Vertical exponential drifts of the eye transients: single trials. AVRA1 illustrates the vertical exponential fits of the eye position drifts for the right eye in animal A1 (n = 58), whereas AVLA1 illustrates the vertical exponential fits of its left eye (n = 58). AVRA2 illustrates the vertical exponential fits for the right eye in animal A2 (n = 243). Same layout and same trials as those of Fig. 8. The vertical histograms were narrower and shifted later in time than the horizontal histograms in Fig. 8.
Fig. 10.
Fig. 10.
Comparison between saccadic and eye vertical drift resumption leads. For each cell, the average saccadic resumption lead is plotted on the x-axis and the average resumption lead of the vertical exponential drift on the y-axis. A positive value means that the OPN resumed its firing before saccadic offset and before the onset of the exponential drift of the vertical eye transient, respectively. VRA1 illustrates the right eye data for the 29 cells from animal A1 for which we have data and VLA1 the left eye data. VRA2 reports the right eye data for the 59 cells from animal A2 for which we have data. We have no data for the left eye. The bars on the bottom right corners report the average of the SDs of the resumption lead subsets, as indicators of the between-trial scatter of the data. The results of the linear regression are reported on the top left corners of the plots. Cells that resumed their firing later with respect to saccadic offset also resumed their firing later with respect to the onset of the vertical eye drifts and vice versa.
Fig. 11.
Fig. 11.
Examples of intermediate spikes. The panels illustrate 3 examples of intermediate spikes, which randomly occurred in some blink trials in some cells.
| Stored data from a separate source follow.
-- ==== Sys2Proof/Laws/Operations.lean ====
section
/-! SUPPORT. What each shared operation has done when it answers a next state: one lemma per operation. -/

namespace Sys2Proof.Machine

/- Operands (30_encoding.md R109). -/

theorem readSrc_next {w : Width} {src : Src w.bits} {s : State} {v : BitVec w.bits} (h : readSrc w src s = .next v) :
    srcReady w src s = true ∧ v = srcValue w src s := by
  cases src with
  | imm x => cases h; exact ⟨rfl, rfl⟩
  | reg r => cases h; exact ⟨rfl, rfl⟩
  | mem m =>
    obtain ⟨h1, h2, h3⟩ := load_next (h : load w (memAddr m s) s = .next v)
    exact ⟨by simp only [srcReady, canRead, h1, h2, Bool.and_self], h3⟩

theorem readPlace_next {w : Width} {o : Opd} {s : State} {v : BitVec w.bits} (h : readPlace w (place o s) s = .next v) :
    opdReady w o s = true ∧ v = opdValue w o s := by
  cases o with
  | reg r => cases h; exact ⟨rfl, rfl⟩
  | mem m =>
    obtain ⟨h1, h2, h3⟩ := load_next (h : load w (memAddr m s) s = .next v)
    exact ⟨by simp only [opdReady, canRead, h1, h2, Bool.and_self], h3⟩

/-- A write to an operand that answers keeps FCW and the PC. -/
theorem writePlace_next {g : Guard} {w : Width} {p : Place} {v : BitVec w.bits} {s t : State}
    (h : writePlace g w p v s = .next t) : t.fcw = s.fcw ∧ t.pc = s.pc ∧ t.draws = s.draws := by
  cases p with
  | reg r => cases h; simp
  | mem a =>
    obtain ⟨_, _, rfl⟩ := store_next (h : store g w a v s = .next t)
    simp

/- The canonical form of memory. -/

theorem store_wf {g : Guard} {w : Width} {a : Addr} {v : BitVec w.bits} {s t : State} (h : store g w a v s = .next t)
    (hm : s.mem.wf = true) : t.mem.wf = true := by
  obtain ⟨_, _, rfl⟩ := store_next h
  exact mem_wf_poke w a v s hm

theorem writePlace_wf {g : Guard} {w : Width} {p : Place} {v : BitVec w.bits} {s t : State}
    (h : writePlace g w p v s = .next t) (hm : s.mem.wf = true) : t.mem.wf = true := by
  cases p with
  | reg r => cases h; simpa using hm
  | mem a => exact store_wf h hm

theorem storeWords_wf {g : Guard} {n : Nat} {r : Reg} {a : Addr} {s t : State} (h : storeWords g n r a s = .next t)
    (hm : s.mem.wf = true) : t.mem.wf = true := by
  induction n generalizing r a s with
  | zero => cases h; exact hm
  | succ n ih =>
    obtain ⟨u, hu, h⟩ := andThen_eq_next h
    exact ih h (store_wf hu hm)

theorem loadWords_mem {n : Nat} {d : Reg} {a : Addr} {s t : State} (h : loadWords n d a s = .next t) :
    t.mem = s.mem := by
  induction n generalizing d a s with
  | zero => cases h; rfl
  | succ n ih =>
    obtain ⟨v, _, h⟩ := andThen_eq_next h
    simpa using ih h

/- Loads and exchanges (40_load_exchange.md). -/

theorem loadReg_next {w : Width} {d : Reg} {n : Nat} {v : Res (BitVec w.bits)} {s t : State}
    (h : loadReg w d n v s = .next t) : ∃ x, v = .next x ∧ t = advance n (writeReg w d x s) := by
  obtain ⟨x, hx, h⟩ := andThen_eq_next h
  cases h; exact ⟨x, hx, rfl⟩

theorem storeAt_next {w : Width} {n : Nat} {a : Addr} {v : BitVec w.bits} {s t : State} (h : storeAt w n a v s = .next t) :
    ∃ u, store (Guard.after n s) w a v s = .next u ∧ t = advance n u := by
  obtain ⟨u, hu, h⟩ := andThen_eq_next h
  cases h; exact ⟨u, hu, rfl⟩

theorem clearOpd_next {w : Width} {o : Opd} {s t : State} (h : clearOpd w o s = .next t) :
    ∃ u, writePlace (Guard.after (1 + o.words) s) w (place o s) 0#_ s = .next u ∧ t = advance (1 + o.words) u := by
  obtain ⟨u, hu, h⟩ := andThen_eq_next h
  cases h; exact ⟨u, hu, rfl⟩

theorem exchange_next {w : Width} {d : Reg} {o : Opd} {s t : State} (h : exchange w d o s = .next t) :
    opdReady w o s = true ∧ ∃ u, writePlace (Guard.after (1 + o.words) s) w (place o s) (readReg w d s) s = .next u ∧
      t = advance (1 + o.words) (writeReg w d (opdValue w o s) u) := by
  obtain ⟨v, hv, h⟩ := andThen_eq_next h
  obtain ⟨u, hu, h⟩ := andThen_eq_next h
  obtain ⟨hr, rfl⟩ := readPlace_next hv
  cases h; exact ⟨hr, u, hu, rfl⟩

theorem pushValue_next {w : Width} {p : Reg} {n : Nat} {regs : List Reg} {v : Res (BitVec w.bits)} {s t : State}
    (h : pushValue w p n regs v s = .next t) :
    disjoint regs [p, p + 1#4] = true ∧ ∃ x u, v = .next x ∧
      store (Guard.after n s) w (offsetBy (pointer p s) (-(BitVec.ofNat 16 w.bytes))) x
        (stepPointer p (-(BitVec.ofNat 16 w.bytes)) s) = .next u ∧ t = advance n u := by
  unfold pushValue at h
  split at h
  · cases h
  · next hd =>
    obtain ⟨x, hx, h⟩ := andThen_eq_next h
    obtain ⟨u, hu, h⟩ := andThen_eq_next h
    rw [pointer_stepPointer] at hu
    cases h; exact ⟨by simpa using hd, x, u, hx, hu, rfl⟩

theorem popValue_next {w : Width} {o : Opd} {p : Reg} {s t : State} (h : popValue w o p s = .next t) :
    disjoint (opdRegs w o) [p, p + 1#4] = true ∧ canRead w (pointer p s) s = true ∧ ∃ u,
      writePlace (Guard.after (1 + o.words) s) w (place o s) (peek w (pointer p s) s)
        (stepPointer p (BitVec.ofNat 16 w.bytes) s) = .next u ∧ t = advance (1 + o.words) u := by
  unfold popValue at h
  split at h
  · cases h
  · next hd =>
    obtain ⟨x, hx, h⟩ := andThen_eq_next h
    obtain ⟨u, hu, hz⟩ := andThen_eq_next h
    obtain ⟨h1, h2, rfl⟩ := load_next hx
    cases hz
    exact ⟨by simpa using hd, by simp only [canRead, h1, h2, Bool.and_self], u, hu, rfl⟩

theorem loadMultiple_next {d : Reg} {m : Mem} {n1 : BitVec 4} {s t : State} (h : loadMultiple d m n1 s = .next t) :
    disjoint (memRegs m) (regRange d (n1.toNat + 1)) = true ∧
      ∃ u, loadWords (n1.toNat + 1) d (memAddr m s) s = .next u ∧ t = advance (2 + m.words) u := by
  unfold loadMultiple at h
  split at h
  · cases h
  · next hd =>
    obtain ⟨u, hu, h⟩ := andThen_eq_next h
    cases h; exact ⟨by simpa using hd, u, hu, rfl⟩

theorem storeMultiple_next {m : Mem} {r : Reg} {n1 : BitVec 4} {s t : State} (h : storeMultiple m r n1 s = .next t) :
    ∃ u, storeWords (Guard.after (2 + m.words) s) (n1.toNat + 1) r (memAddr m s) s = .next u ∧
      t = advance (2 + m.words) u := by
  obtain ⟨u, hu, h⟩ := andThen_eq_next h
  cases h; exact ⟨u, hu, rfl⟩

/- Arithmetic (41_arithmetic.md). -/

theorem addSub_next {w : Width} {op : BitVec w.bits → BitVec w.bits → Bool → Sum w.bits} {cin dflag : Bool} {d : Reg}
    {n : Nat} {b : Res (BitVec w.bits)} {s t : State} (h : addSub w op cin dflag d n b s = .next t) :
    ∃ x, b = .next x ∧ t = advance n (setFcw (s.fcw.setArith w dflag (op (readReg w d s) x cin))
      (writeReg w d (op (readReg w d s) x cin).r s)) := by
  obtain ⟨x, hx, h⟩ := andThen_eq_next h
  cases h; exact ⟨x, hx, rfl⟩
In the first 2 examples, from 2 different cells, an intermediate spike, most often alone (A), but sometimes followed by another one (B), was roughly centered at the time of maximum closing of the eyelid or soon after. The isolated single spike, like the example in A, was the most common pattern. Only 2 cells, one in animal A1 and one in animal A2, had the first intermediate spike following the maximum (negative) peak velocity of the closing phase by 10–15 ms, as in C. This first spike was followed by a low-frequency activity until the more typical resumption, which was easily seen as an abrupt increase in the firing rate. The vertical dotted lines indicate the onset of the right eye vertical exponential drift (REVDONS).